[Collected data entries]
/-- The active path changes with every channel of it DISABLED: the member mask goes with it (R148, R160). -/
def State.actPath (s : State) (p : Nat) : State :=
  let s1 := s.setFld F.ACT_STATUS_PATH 0 p
  (List.range 4).foldl (fun t k =>
    (t.setFld F.ACT_CH_STATUS_MEMBER (s.chanOf k) 0).setFld F.ACT_CH_STATUS_MEMBER (s1.chanOf k) (s.fld F.ACT_CH_STATUS_MEMBER (s.chanOf k))) s1

/-- ACT_STATUS.PATH returns to none when every channel is DISABLED while PRT_CFG.EN is 0 (R148). -/
def State.releasePath (s : State) : State :=
  if (List.range 8).all (fun c => s.act_st c == stDisabled) && s.fld F.PRT_CFG_EN 0 == 0 then (s.actPath 0).showAssoc else s

/-- The previous member mask of BOND_SET. -/
def State.memberMask (s : State) : Nat :=
  (List.range 4).foldl (fun m k => m + s.fld F.ACT_CH_STATUS_MEMBER (s.chanOf k) * 2 ^ k) 0

/-- BOND_SET (R160, R167). -/
def execBondSet (d : Desc) (s : State) : Host.Outcome State Fault Refusal :=
  .next <| s.asCommand d 0x1003 true <|
    let m := d.dw 5
    if 16 ≤ m then s.refuse d stBadArg 5
    else if (List.range 4).any (fun k => bit m k && !s.hasChannel k) then s.refuse d stBadArg 5
    else
      let old := s.memberMask
      let s1 := (List.range 4).foldl (fun t k =>
        let c := t.chanOf k
        let u := t.setFld F.ACT_CH_STATUS_MEMBER c (b2n (bit m k))
        if bit m k then (if bit old k then u else u.joinGroup c) else (if bit old k then u.bondRemove c else u)) s
      s1.finish d stOk old

/-- PARK (R165, R167, R168): the same exchange as own-initiative parking; it completes when the exchange settles. An exchange
already pending on the terminal gives BUSY (R166), and so does PRT out of its steady state, in which none is started (DESIGN CHOICE, log entry 122). -/
def execPark (d : Desc) (s : State) : Host.Outcome State Fault Refusal :=
  .next <| s.asCommand d 0x1004 (bit (d.dw 5) 8) <|
    let c := bits (d.dw 5) 2 0
    if !s.hasChannel c then s.refuse d stBadArg 5
    else if s.act_st c ≠ stO51 then s.refuse d stStateRefused (refusedWord 0x20 c (s.act_st c))
    else if s.act.exchange.isSome ∨ !s.prtSteady then s.refuse d stBusy 0
    else if !(s.onActive c && s.member c != 0 && s.fld F.ACT_CH_STATUS_PARK_PENDING c == 0 &&
        decide (s.minActive < s.membersUp)) then s.refuse d stStateRefused (refusedWord 0x21 (c / 4) s.membersUp)
    else s.startExchange c true false (some d)

/-- UNPARK (R165, R167, R168). -/
def execUnpark (d : Desc) (s : State) : Host.Outcome State Fault Refusal :=
  .next <| s.asCommand d 0x1004 (!bit (d.dw 5) 8) <|
    let c := bits (d.dw 5) 2 0
    if !s.hasChannel c then s.refuse d stBadArg 5
    else if s.act_st c ≠ stO5P then s.refuse d stStateRefused (refusedWord 0x20 c (s.act_st c))
    else if s.act.exchange.isSome ∨ !s.prtSteady then s.refuse d stBusy 0
    else s.startExchange c false false (some d)

/-- ACT_CHn_STATUS as a word. -/
def State.actStatusWord (s : State) (c : Nat) : Nat := s.peek (0x401000 + 0x40 * c)

/-- The stamp of a reference in delay units, and its fine offset (R155). -/
def refStamp (b : Int) : Nat := stampAdd 0 (b / 40)
def refFine (b : Int) : Nat := ((b % 40).toNat * 80375 + 40000) / 80000

/-- ACT_QUERY (R167): 32 bytes per channel. -/
def execActQuery (d : Desc) (s : State) : Host.Outcome State Fault Refusal :=
  .next <| s.asCommand d 0x1005 true <|
    if !d.buf ∨ d.bufLen < 256 then s.refuse d stBadArg 4
    else (s.toBuf d (((List.range 8).map (fun c =>
      let r := refStamp (s.actCh c).ref
      [s.actStatusWord c, s.peek (0x401004 + 0x40 * c), s.peek (0x401008 + 0x40 * c), r % 2 ^ 32, r / 2 ^ 32, 0, 0,
        0])).flatten)).finish d stOk 0

/-- Ascending order. -/
def insertAsc (x : Nat) : List Nat → List Nat
  | [] => [x]
  | y :: ys => if x < y then x :: y :: ys else y :: insertAsc x ys
def sortAsc (l : List Nat) : List Nat := l.foldl (fun acc x => insertAsc x acc) []

/-- Two 16-bit values per word, low first. -/
def pair16 : List Nat → List Nat
  | [] => []
  | [a] => [a]
  | a :: b :: t => (a + b * 65536) :: pair16 t

/-- ALLOC_READ (R167): the channel's Alloc-IDs in ascending order, then zeros to 512 bytes. -/
def execAllocRead (d : Desc) (s : State) : Host.Outcome State Fault Refusal :=
  .next <| s.asCommand d 0x1006 true <|
    let c := bits (d.dw 5) 2 0
    if !d.buf ∨ d.bufLen < 512 then s.refuse d stBadArg 4
    else if !s.hasChannel c then s.refuse d stBadArg 5
    else
      let ws := pair16 (sortAsc (s.actCh c).allocs)
      (s.toBuf d (ws ++ List.replicate (128 - ws.length) 0)).finish d stOk (s.actCh c).allocs.length

end Sys2Proof.Machine
end

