-- ==== Sys2Proof/Machine/Hif.lean ====
section
/-!
DEFINITION. Sys2Proof/Machine/Hif.lean: the host interface: polling, fetching, dispatch and retirement (R52 to R67), the HIF
commands (R58), inject (R73), vectors (R74), service engines (R69), host loss (R87) and the mirror (R82 to R86, R486).
-/
namespace Sys2Proof.Machine

/-! Doorbell polls (R52 to R56). -/

/-- The fault event RING_STOPPED with its effects (R52, R487). Cause 0 backwards, 1 beyond the ring size, 2 overrun. -/
def State.stopRing (s : State) (kind n index cause : Nat) : State :=
  let loc := errLoc 0 0 0 (kind * 32 + n)
  (((s.setFld (ringStopped kind) n 1).raise F.HIF_EVENT_BAD_INDEX F.HIF_EVENT_EVCNT0_BAD_INDEX 0).setFld
    F.HIF_ERR_LOC_ERR_LOC 0 loc).faultEvent 0 0x00F1 loc index (kind + n * 8 + cause * 256)

/-- A producer index (command, inject or punt tail) read by a poll: it may not move backwards, nor lie more than the ring
size beyond the terminal's own index (R52). -/
def State.takeProducer (s : State) (kind n v : Nat) : State :=
  if !s.ringOpen kind n then s else
  let r := s.ring kind n
  if 2 ^ 31 ≤ idxDist v r.tail then s.stopRing kind n v 0
  else if s.ringSize kind n < idxDist v r.head then s.stopRing kind n v 1
  else s.setRing kind n { r with tail := v % 2 ^ 32 }

/-- A consumer index (completion or event head) read by a poll: it may not move backwards, nor lie more than the ring size beyond the terminal's own index, nor
pass that index, which would overrun the ring (R52). -/
def State.takeConsumer (s : State) (kind n v : Nat) : State :=
  if !s.ringOpen kind n then s else
  let r := s.ring kind n
  if 2 ^ 31 ≤ idxDist v r.tail then s.stopRing kind n v 0
  else if idxDist r.head r.tail + s.ringSize kind n < idxDist v r.tail then s.stopRing kind n v 1
  else if idxDist r.head r.tail < idxDist v r.tail then s.stopRing kind n v 2
  else s.setRing kind n { r with tail := v % 2 ^ 32 }

/-- The indices of one part of the doorbell page, in order. -/
def State.takeIndices (s : State) (producer : Bool) (kind count : Nat) (vs : List Nat) : State :=
  (List.range count).foldl (fun t n =>
    if producer then t.takeProducer kind n (vs.getD n 0) else t.takeConsumer kind n (vs.getD n 0)) s

/-- The posted punt entries of one ring that its PUNT_TAIL covers and that have not been read yet are read, in order (R55, R72): as many as the accepted index lies
beyond those posted. -/
def State.takePosted (s : State) (ps : List (Nat × Nat × Nat)) (n : Nat) : State :=
  let l := SMap.get s.hif.posted n []
  let r := s.ring 3 n
  let new := ((ps.filter (fun p => p.1 == n)).map Prod.snd).take (idxDist r.tail r.head - l.length)
  if s.ringOpen 3 n then { s with hif := { s.hif with posted := SMap.put s.hif.posted n (l ++ new) [] } } else s

/-- HIF polls in RUN with the host reachable (R54, R87; log entry 12). -/
def State.polls (s : State) : Bool := s.fld F.HIF_STATUS_STAGE 0 == 4 && s.hostUp

/-- The poll interval in ns: below 250 is treated as 250, above 1,000,000 as 1,000,000 (HIF_POLL_CFG). -/
def State.pollNs (s : State) : Nat := max 250 (min 1000000 (s.fld F.HIF_POLL_CFG_INTERVAL 0))

/-- A poll is due: a nudge asks for it, or the interval has passed since the latest one began (R54). -/
def State.pollDue (s : State) : Bool := s.hif.pollAsked || decide (s.pollNs * 124416 ≤ (s.ltb.lc - s.hif.lastPoll) * 100000)

/-- The doorbell page's address. -/
def State.dbBase (s : State) : Nat := s.fld F.HIF_DB_BASE_HI_ADDR 0 * 2 ^ 32 + s.fld F.HIF_DB_BASE_LO_ADDR 0 * 2 ^ 12

/-- The terminal writes its own index of a ring into the doorbell page where it has changed since it last did (R53, R54). -/
def State.writeHead (s : State) (kind off n : Nat) : State :=
  let h := (s.ring kind n).head
  if SMap.get s.hif.shown (kind * 32 + n) 0 = h then s
  else
    let s1 := s.dma (s.dbBase + off + 4 * n) [h]
    { s1 with hif := { s1.hif with shown := SMap.put s1.hif.shown (kind * 32 + n) h 0 } }

/-- CMD_HEAD, INJ_HEAD and PUNT_HEAD (R53). -/
def State.writeHeads (s : State) : State :=
  let s1 := (List.range 16).foldl (fun t n => t.writeHead 0 0x100 n) s
  let s2 := (List.range 8).foldl (fun t n => t.writeHead 4 0x140 n) s1
  (List.range 8).foldl (fun t n => t.writeHead 3 0x160 n) s2

/-- DOORBELL_POLL (R52 to R56): one read of the page; a MAGIC mismatch ends the poll and clears RINGS_EN; then the indices of
every open ring are checked, and the terminal writes those of its own that have changed. -/
def execDoorbellPoll (pg : DbPage) (s0 : State) : Host.Outcome State Fault Refusal :=
  .next <|
    if !s0.polls || !s0.pollDue then s0
    else
      let s : State := { s0 with hif := { s0.hif with pollAsked := false, lastPoll := s0.ltb.lc } }
      if s.fld F.HIF_CTRL_DB_CHECK 0 == 1 && pg.magic != s.fld F.HIF_DB_MAGIC_MAGIC 0 then
        (s.setFld F.HIF_CTRL_RINGS_EN 0 0).raise F.HIF_EVENT_MAGIC_MISMATCH F.HIF_EVENT_EVCNT0_MAGIC_MISMATCH 0
      else
        let s1 := ((((s.takeIndices true 0 16 pg.cmdTail).takeIndices true 4 8 pg.injTail).takeIndices false 1 16 pg.cplHead).takeIndices
          false 2 8 pg.evtHead).takeIndices true 3 8 pg.puntTail
        ((List.range 8).foldl (fun t n => t.takePosted pg.posted n) s1).writeHeads

/-- HIF_NUDGE (R54): a write of POLL starts a poll. It is never journalled (R481). -/
def execHifNudge (v : Word) (s : State) : Host.Outcome State Fault Refusal :=
  .next (if bit v.toNat 0 && s.polls then { s with hif := { s.hif with pollAsked := true } } else s)

/-! Fetching and the ready lists (R60, R63 to R66). -/

/-- DDR5 is in service for the Saucer: the channels are trained and none is frozen or off (R66, R303). -/
def State.ddrInService (s : State) : Bool := (List.range 4).all (fun n => s.fld F.MEM_CH_STATUS_STATE n == 2 || s.fld F.MEM_CH_STATUS_STATE n == 3)

/-- Entries on chip and in the Saucer at a priority. -/
def State.readyAt (s : State) (p : Nat) : List Entry := SMap.get s.hif.ready p []
def State.saucerAt (s : State) (p : Nat) : List Entry := SMap.get s.hif.saucer p []
/-- Write the on-chip list of a priority; an entry that comes to its head begins to wait there (R64). -/
def State.setReady (s : State) (p : Nat) (l : List Entry) : State :=
  { s with hif := { s.hif with
      ready := SMap.put s.hif.ready p l []
      headSince := if l.head? = (s.readyAt p).head? then s.hif.headSince else SMap.put s.hif.headSince p s.ltb.lc 0 } }

/-- Write the Saucer part of a priority. -/
def State.setSaucer (s : State) (p : Nat) (l : List Entry) : State :=
  { s with hif := { s.hif with saucer := SMap.put s.hif.saucer p l [] } }

/-- The DDR5 address of a position of a priority's Saucer part (R65, R301; DESIGN CHOICE, log entry 124: the parts lie in order of priority, positions in turn). -/
def State.spillAddr (s : State) (p pos : Nat) : Nat := s.saucerBase + (p * 131072 + pos % 131072) * 64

* [Problem] What is needed is every line from the data above that includes the string "Desc", copied out.

* [Answer to the exercise]
def execBondSet (d : Desc) (s : State) : Host.Outcome State Fault Refusal :=
def execPark (d : Desc) (s : State) : Host.Outcome State Fault Refusal :=
def execUnpark (d : Desc) (s : State) : Host.Outcome State Fault Refusal :=
def execActQuery (d : Desc) (s : State) : Host.Outcome State Fault Refusal :=
def execAllocRead (d : Desc) (s : State) : Host.Outcome State Fault Refusal :=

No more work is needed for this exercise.